Swedes · 27/01/2008 21:23

  1. Pay for your child to be independently educated?
  2. Buy a house in right catchment for the right school?
  3. Feign religion to get your child into a faith school?
  4. Object to a lottery system for school places with urban areas (ignoring all convenient environmental issues)?
  5. Vote Tory? (because some people seem particularly confused)
OP posts:
rantinghousewife · 27/01/2008 21:25

Nope but, it might be argued that you can't be a socialist and vote labour nowadays aswell.

ChipButty · 27/01/2008 21:25

No

MorocconOil · 27/01/2008 21:27

No

UnquietDad · 27/01/2008 21:28

Not really. I've done 2 and 4, baulk at 3, would have internal debate about 1, am not ruling 5 in or out. But then I've never claimed to be any sort of socialist!

I bet plenty of Grauniad readers can and do though.

hercules1 · 27/01/2008 21:29

No of course not. Many will claim to be though. I know I'm not a socialist.

expatinscotland · 27/01/2008 21:30

No

UnquietDad · 27/01/2008 21:33

John Mortimer wouldn't even look at state schools for his kids. His wife (Penny?) said "I thought you were a socialist?" to which his riposte was "being a socialist doesn't mean playing Russian Roulette with your own children's education."

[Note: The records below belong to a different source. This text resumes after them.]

-- ==== Sys2Proof/Machine/ExpertOps.lean ====
section
/-! DEFINITION. Expert routing's named operations: entries, gate weights, priorities, the loss of a token
(R312, R316 to R321, R329). -/
namespace Sys2Proof.Machine

/-- The routing state of an explicit track slot (R312). -/
def State.xrEntry (s : State) (obj : Nat) : XrEntry := (alGet s.xr.entries obj).getD {}

/-- Change the entry of an object, where it is an explicit track slot (R312). -/
def State.modEntry (s : State) (obj : Nat) (f : XrEntry → XrEntry) : State :=
  if obj < 4096 then s.modXr fun x => { x with entries := alMod x.entries obj {} f } else s

/-- An object becomes HAZARD (R320, R332, R333); HAZARD_SET counts the objects that were not. -/
def State.setHazard (s : State) (tbl obj : Nat) : State :=
  let was := (decide (obj < 4096) && (s.xrEntry obj).hazard) || s.xr.objects.any fun o => o.tbl == tbl && o.obj == obj && o.hazard
  let s := if was then s else s.bump R.xrCntCount 2
  (s.modXr fun x => { x with objects := x.objects.map fun o =>
    if o.tbl = tbl ∧ o.obj = obj then { o with hazard := true } else o }).modEntry obj fun e => { e with hazard := true }

/-- A token has ended without a result: its object bears the trace (R320, R329, R333). -/
def State.tokenLost (s : State) (item : ItemId) : State :=
  match s.xr.tokens.find? (·.item = item) with
  | none => s
  | some t =>
    if t.lost then s
    else
      let s := s.disarm (.remote item)
      let s := s.modXr fun x => { x with tokens := x.tokens.map fun u =>
        if u.item = item then { u with lost := true }
        else if u.tbl = t.tbl ∧ u.obj = t.obj ∧ u.rank = 0 ∧ t.rank = 1 then { u with weight := 0xFFFF } else u }
      if t.rank = 0 then s.setHazard t.tbl t.obj else s

/-! ## Gate weights (R316) -/

/-- exp(n / 256) in units of 2^-128, for n up to 3,200: the first 80 terms of its series. -/
def expScaled (n : Nat) : Nat :=
  ((List.range 80).foldl (fun (r : Nat × Nat) k =>
    let t := r.1 * n / (256 * (k + 1))
    (t, r.2 + t)) (2 ^ 128, 2 ^ 128)).2

/-- w_0 for k = 2 (R316): 65,535 / (1 + exp(d / 256)) rounded to nearest, where d is logit_1 − logit_0. The half at d = 0 may
go either way. -/
def gateWeight (d : Int) : Nat :=
  let n := d.natAbs
  if n = 0 then 32767 + ofFlag (Config.divUp 316 65535 2)
  else if 3200 < n then (if 0 < d then 0 else 65535)
  else
    let e := expScaled n
    let one := 2 ^ 128
    let num := if 0 < d then 65535 * one else 65535 * e
    (2 * num + (one + e)) / (2 * (one + e))

/-! ## Order (R316, R318) -/

/-- Insertion into a list kept in an order. -/
def insertBy {α : Type} (le : α → α → Bool) (x : α) : List α → List α
  | [] => [x]
  | y :: t => if le x y then x :: y :: t else y :: insertBy le x t

/-- A list in an order; equal elements keep their places. -/
def sortBy {α : Type} (le : α → α → Bool) : List α → List α
  | [] => []
  | x :: t => insertBy le x (sortBy le t)

/-- The selected experts (R316): the k highest scores, ties to the lower expert. -/
def topExperts (k : Nat) (l : List (Nat × Int)) : List (Nat × Int) :=
  (sortBy (fun (a b : Nat × Int) => decide (b.2 < a.2) || (a.2 == b.2 && decide (a.1 ≤ b.1))) l).take k

/-- The capacity of an expert (R318). -/
def capacity (capMax capMin cf ntok eact : Nat) : Nat := min capMax (max capMin (ceilDiv (cf * ntok) (16 * eact)))

end Sys2Proof.Machine
end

I liked the dodginess of that so much that I nicked it for my book.

LynetteScavo · 27/01/2008 21:34

My mother has strong socialist tendencies and paid for our education, but I'm sure she could argue her left wing reasons for doing so.

Spockster · 27/01/2008 21:35

I do consider myself to be, and I haven't done any of those things (yet..though if I ever do the last one I will be totally disgusted with myself). However, before I start sounding too smug and self-satisfied, I think it is probably easy for me to stick to these principles in leafy Bucks. And if DD fails 11+ we may have a problem! (Only half joking...)

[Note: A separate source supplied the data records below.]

/-- One entry at one pixel (R376 to R378). -/
def State.shadeEntry (s : State) (t x y : Nat) (h : Shade) (e : Draw × Prim) : Shade :=
  match e.2.cover x y with
  | none => h
  | some g =>
    let r := s.runPixel e.1.prog 64 (s.pixelEntry t e.1 g x y h.rgb)
    let u := r.1
    let l := s.layerAlpha e.1.layer
    let rgb := if u.killed then h.rgb else h.rgb.zipIdx.map fun c => blendChannel e.1.blend l (u.lane 7 c.2) (u.lane 7 3) c.1
    { rgb := rgb, unit := u, prog := h.prog + r.2.1, tex := h.tex + r.2.2 }

/-- The entries of a screen tile in order (R376): by layer, and in binning order within each. -/
def RFrame.entries (f : RFrame) (n : Nat) : List (Draw × Prim) :=
  let l := (f.bins.filter (·.1 = n)).filterMap fun b => (f.draws[b.2.1]?).bind fun d => (d.prims[b.2.2]?).map fun p => (d, p)
  sortBy (fun (a b : Draw × Prim) => decide (a.1.layer ≤ b.1.layer)) l

/-- The pixels of screen tile n, row by row, and the pixel unit and the counts after them (R376). Only pixels on the screen are
drawn. DESIGN CHOICE (notes/assumptions/56.md). -/
def State.shadeTile (s : State) (t : Nat) (f : RFrame) (n : Nat) : List (List Nat) × Shade :=
  let cols := s.screenTiles.1
  let es := f.entries n
  (List.range 1024).foldl (fun (r : List (List Nat) × Shade) i =>
    let x := 32 * (n % cols) + i % 32
    let y := 32 * (n / cols) + i / 32
    let on := decide (x ≤ s.reg R.rdScreenWM1) && decide (y ≤ s.reg R.rdScreenHM1)
    let base := s.underColour f (min x (s.reg R.rdScreenWM1)) (min y (s.reg R.rdScreenHM1))
    let h := (if on then es else []).foldl (s.shadeEntry t x y) { r.2 with rgb := base }
    (r.1 ++ [h.rgb], h)) ([], { rgb := [0, 0, 0], unit := s.rd.px })

/-- The external address of pixel (x, y) of a frame buffer (R385). -/
def State.fbAddr (s : State) (b x y : Nat) : Nat := 4096 * s.reg R.rdFbAddr b + 3 * (y * (s.reg R.rdScreenWM1 + 1) + x)

/-- Write out a screen tile (R376): the RGBA8 buffer at RD_TBUF, and the pixels on the screen as RGB888. -/
def State.writeTile (s : State) (t : Nat) (f : RFrame) (n : Nat) (px : List (List Nat)) : State :=
  let cols := s.screenTiles.1
  let byte := fun (c : List Nat) => c.map (BitVec.ofNat 8)
  let s := match s.region t (s.reg R.rdTbufPart) (256 * s.reg R.rdTbufOff) 4096 with
    | some a => s.tileWrite t a (px.flatMap fun c => byte (c ++ [255]))
    | none => s
  px.zipIdx.foldl (fun (s : State) e =>
    let x := 32 * (n % cols) + e.2 % 32
    let y := 32 * (n / cols) + e.2 / 32
    if x ≤ s.reg R.rdScreenWM1 ∧ y ≤ s.reg R.rdScreenHM1 then s.modExt fun m => m.writeBytes (s.fbAddr f.buffer x y) (byte e.1) else s) s

/-- A frame whose last screen tile has finished is ready (R369, R385): it replaces an older ready frame. -/
def State.frameReady (s : State) (f : RFrame) : State :=
  let s := match f.under with
    | some u => s.complete u.1 0x0C
    | none => s
  let s := if s.rd.readyF.isSome then s.bump R.rdCntCount 5 else s
  (s.clearSealed.modRd fun r => { r with readyF := some f }).setReg R.rdStatusReady 1

/-- Screen tile n of the sealed frame has finished (R369, R375, R385): its blocks are released. -/
def State.tileFinished (s : State) (f : RFrame) (n : Nat) : State :=
  let bins := f.bins.filter (·.1 ≠ n)
  let f := { f with bins := bins, left := f.left.filter (· ≠ n), binBlocks := f.binBlocks.filter (fun b => b.2.1 ≠ n),
                    recs := f.recs.filter fun r => bins.any fun b => b.2.1 == r.2.1 && b.2.2 == r.2.2 }
  let (f, s) := s.completeDraws f
  let s := (s.modRd fun r => { r with sealed := some f }).showBin
  if f.left.isEmpty then s.frameReady f else s

/-- The draws with a record or an entry in a failing block (R396). -/
def RFrame.hurt (f : RFrame) (blocks : List Nat) : List Nat :=
  ((f.recs.filter fun r => blocks.contains r.1).map (·.2.1)) ++
  (f.binBlocks.filter fun b => blocks.contains b.1).flatMap fun b =>
    (((f.bins.filter (·.1 = b.2.1)).drop (15 * b.2.2)).take 15).map (·.2.1)

/-- Reads of bin memory that fail parity drop the frame that they belong to (R394, R396). -/
def State.binParity (s : State) (blocks : List Nat) : State :=
  let s := (s.setReg R.rdStatusParity 1).raise 0xE00004 10 1 0x0C
  let s := match s.rd.sealed with
    | some f =>
      if f.blocks.any blocks.contains then ((s.endFrame f 0x03 (f.hurt blocks) true).clearSealed).bump R.rdCntCount 3 else s
    | none => s
  if s.rd.openF.blocks.any blocks.contains then s.dropOpen (s.rd.openF.hurt blocks) true else s

/-- The last byte of the drawing buffer lies in installed memory (R11, R385). DESIGN CHOICE (notes/assumptions/30.md). -/
def State.fbInstalled (s : State) (b : Nat) : Bool := s.extOk (s.fbAddr b 0 0) (3 * (s.reg R.rdScreenWM1 + 1) * (s.reg R.rdScreenHM1 + 1))

/-- The screen tile that tile t has in hand is drawn and written out (R376 to R380, R397).
DESIGN CHOICE (notes/assumptions/16.md). -/
def State.drawTile (s : State) (t : Nat) (f : RFrame) (n : Nat) : State :=
  let r := s.shadeTile t f n
  let s := ((s.writeTile t f n r.1).tick).modRd fun x => { x with px := r.2.unit }
  let s := (s.bump R.rdCntCount 11 0 r.2.prog).bump R.rdCntCount 12 0 r.2.tex
  let bad := decide (0 < r.2.prog)
  let s := if bad && !f.progErr then s.raise 0xE000AC 0 1 0x0C else s
  s.tileFinished { f with progErr := f.progErr || bad } n

/-- SCREEN_TILE_DONE (R369, R375 to R380, R384, R385, R390, R396, R397): the screen tile in hand of tile t finishes, behind the
contested decisions at the ends of its entries.
`parityBlocks` are the blocks of bin memory whose reads fail. A frame buffer above the installed memory cannot be written.
DESIGN CHOICE (notes/assumptions/30.md). DESIGN CHOICE (notes/assumptions/58.md). -/
def execScreenTileDone (t : Nat) (parityBlocks : List Nat) (s : State) : Out :=
  match s.rd.sides.find? (·.tile = t), s.rd.sealed with
  | some x, some f =>
    match x.screen with
    | none => .next s
    | some n =>
      let s := (s.contest t).modSide t fun x => { x with screen := none, entries := 0 }
      if f.blocks.any parityBlocks.contains then .next (s.binParity parityBlocks)
      else if !(s.fbInstalled f.buffer) then .fault (.absentExternal (s.fbAddr f.buffer 0 0))
      else .next (s.drawTile t f n)
  | some _, none => .next (s.modSide t fun x => { x with screen := none, entries := 0 })
  | none, _ => .next s

end Sys2Proof.Machine
end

Spockster · 27/01/2008 21:37

Surely being a socialist CAN mean playing RR with your kids' education, if RR is what is being played with everyone else's kids' education?

ahundredtimes · 27/01/2008 21:38

John Mortimer was a champagne socialist wasn't he?

Champagne for all!

I read the Guardian AND I send my children to private school and have never voted Tory.

[cracks open the bollinger]

UnquietDad · 27/01/2008 21:38

Oh, it does. But I imagine the "truly" socialist answer is that you don't consider it to be Russian Roulette, because it's the system, after all, which you wanted in the first place?

S1ur · 27/01/2008 21:40

Think you can be a socialist and do the odd 'unsocialist' thing probably..

None of those things are what I would call particularly socialist, but I know people who have done 2 for example and/or 4 and are definately still socialists.

Not 5 though, no way can you be a socialist and vote Tory, that's just crazy-talk

Spockster · 27/01/2008 21:51

Nooo, I think it can certainly be Russian Roulette even if you truly madly deeply believe in it; just like the NHS. But everyone is in the same boat and no-one gets an advantage (or disadvantage, depending on how you feel about the merits of private education )that lasts a lifetime just because they have parents who are prepared and able to pay.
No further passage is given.